魚麗想也不想就拒絕:“我說了不用了……”話音未落,封逸猛地一敲方向盤,冷冷道,“我要是耍花樣,就讓我出車禍不得好死,你滿意了嗎?上來!”


    原地踟躕片刻,魚麗拉開車門上了車:“謝謝。”


    “謝?”封逸冷嘲一聲,猛地踩下了油門。


    坐在副駕駛的妻子不由自主地往後一仰:“你開慢點。”


    “你不滿意可以滾下去。”


    妻子冷嘲道:“喲,真橫,你那麽有能耐,當初怎麽要和我結婚呢?”


    封逸過去從未受過這般侮辱,但想一想如今情形,不得不忍氣吞聲,但麵孔扭曲,形如惡鬼。
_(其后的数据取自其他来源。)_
/-- 00_scope R3: two blocks in any two states, given the same command, answer alike. -/
def Obligations.ResponseIsFunctionOfCommand : Prop :=
  ∀ (s s' : State) (c : Command), Accepts s c → Accepts s' c →
    ∃ t t' : State, step s = .next t ∧ step s' = .next t' ∧ outputPorts t = outputPorts t'

/-- 00_scope R9: two commands that agree on the command word and on every bit it reads (the masks of 30_encoding R66) have the
same step, in every state. -/
def Obligations.UnreadBitsHaveNoEffect : Prop :=
  ∀ (s : State) (c d : Command), SameReadBits c d →
    step (drive (commandSample c) s) = step (drive (commandSample d) s)

/-- 20_memory R48: after any edges at all, one edge that accepts a command, and any idle edges, the ports show exactly the
response of that command, which is the response a block just reset gives to it. -/
def Obligations.PortsShowLastResponse : Prop :=
  ∀ (s : State) (before idles rest : List PortSample) (c : Command),
    s.wasReset = true →
    (∀ p ∈ idles, p.rst = false ∧ p.cmdValid = false) →
    s.inputs = before ++ commandSample c :: (idles ++ rest) →
    ∃ t u : State, Host.Core.run Sys2Proof.core (before.length + 1 + idles.length) s = .next t ∧
      step (drive (commandSample c) State.reset) = .next u ∧ outputPorts t = outputPorts u ∧ t.inputs = rest

/-- The fault record only grows, and by exactly the illegal commands: a step that accepts one appends its command word, and any
other step leaves the record as it was (93_implementation_defined U6; the form of the record is the model's choice,
notes/assumptions/4.md). -/
def Obligations.FaultRecordIsKept : Prop :=
  ∀ s t : State, step s = .next t →
    (∀ c, Accepts s c → ¬ LegalNumber c.cmd → t.faultRecord = s.faultRecord ++ [c.cmd]) ∧
    ((∀ c, Accepts s c → LegalNumber c.cmd) → t.faultRecord = s.faultRecord)

/-- The frame of all fourteen commands: they change the result registers and `STATUS` and nothing else (10_state R24, R30). -/
def Obligations.CommandsChangeOnlyResultRegisters : Prop :=
  ∀ (i : Instr) (s t : State), exec i s = .next t →
    t.inputs = s.inputs ∧ t.faultRecord = s.faultRecord ∧ t.wasReset = s.wasReset ∧
      rvalidBit t.status = true ∧ illBit t.status = false ∧
      ((∀ a b, i ≠ .mul a b) → t.resHi = 0) ∧ (i ≠ .log2 0 → ninfBit t.status = false)

/-! ### Commands -/

/-- 41_bytes R101. -/
def Obligations.PackComposesFourBytes : Prop :=
  ∀ (a b c d : Word) (s : State),
    decode ⟨0x00, a, b, c, d⟩ = .legal (.pack a b c d) ∧
    ∃ lo : Word, exec (.pack a b c d) s = .next { s with resLo := lo, resHi := 0, status := 0b001#3 } ∧
      lo.toNat = (a.toNat % 256) * 2 ^ 24 + (b.toNat % 256) * 2 ^ 16 + (c.toNat % 256) * 2 ^ 8 + d.toNat % 256

/-- 41_bytes R102. -/
def Obligations.GetbExtractsByte : Prop :=
  ∀ (a b c d : Word) (s : State),
    decode ⟨0x01, a, b, c, d⟩ = .legal (.getb a b) ∧
    ∃ lo : Word, exec (.getb a b) s = .next { s with resLo := lo, resHi := 0, status := 0b001#3 } ∧
      lo.toNat = a.toNat / 2 ^ (8 * (3 - b.toNat % 4)) % 256

/-- 41_bytes R106: a byte packed into a word comes out again, for every operand word. -/
def Obligations.GetbReturnsPackedByte : Prop :=
  ∀ (b0 b1 b2 b3 i : Word) (s : State),
    ∃ t u : State, exec (.pack b0 b1 b2 b3) s = .next t ∧ exec (.getb t.resLo i) t = .next u ∧
      u.resLo.toNat = (([b0, b1, b2, b3] : List Word).getD (i.toNat % 4) 0).toNat % 256

/-- 42_logic R121: the four words of `OR`, and for one to four operands, bit by bit: at least one. -/
def Obligations.OrSetsBitOfAnyOperand : Prop :=
  (∀ a b c d : Word,
    decode ⟨0x02, a, b, c, d⟩ = .legal (.or [a]) ∧ decode ⟨0x12, a, b, c, d⟩ = .legal (.or [a, b]) ∧
    decode ⟨0x22, a, b, c, d⟩ = .legal (.or [a, b, c]) ∧ decode ⟨0x32, a, b, c, d⟩ = .legal (.or [a, b, c, d])) ∧
  ∀ (vs : List Word) (s : State), 1 ≤ vs.length → vs.length ≤ 4 →
    ∃ lo : Word, exec (.or vs) s = .next { s with resLo := lo, resHi := 0, status := 0b001#3 } ∧
      ∀ i < 32, (lo.getLsbD i = true ↔ ∃ v ∈ vs, v.getLsbD i = true)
    魚麗從後視鏡裏看到他的表情,原以為自己會高興,但沒有,她無悲無喜。


    還記得那件事發生後,裴瑾問她想要如何處理,她想了很久,終於說:“我想他嚐一嚐被迫和不喜歡的人在一起是一種什麽樣的滋味,刀隻有割在自己身上才知道痛。”


    因為種種安排,封逸心理再不情願,也不得不為了封家的未來,和一個完全不喜歡的女人在一起,這個女人還極其強勢聰明,屢屢挾製他,偏偏現在他有求於嶽家,壓根不能離婚。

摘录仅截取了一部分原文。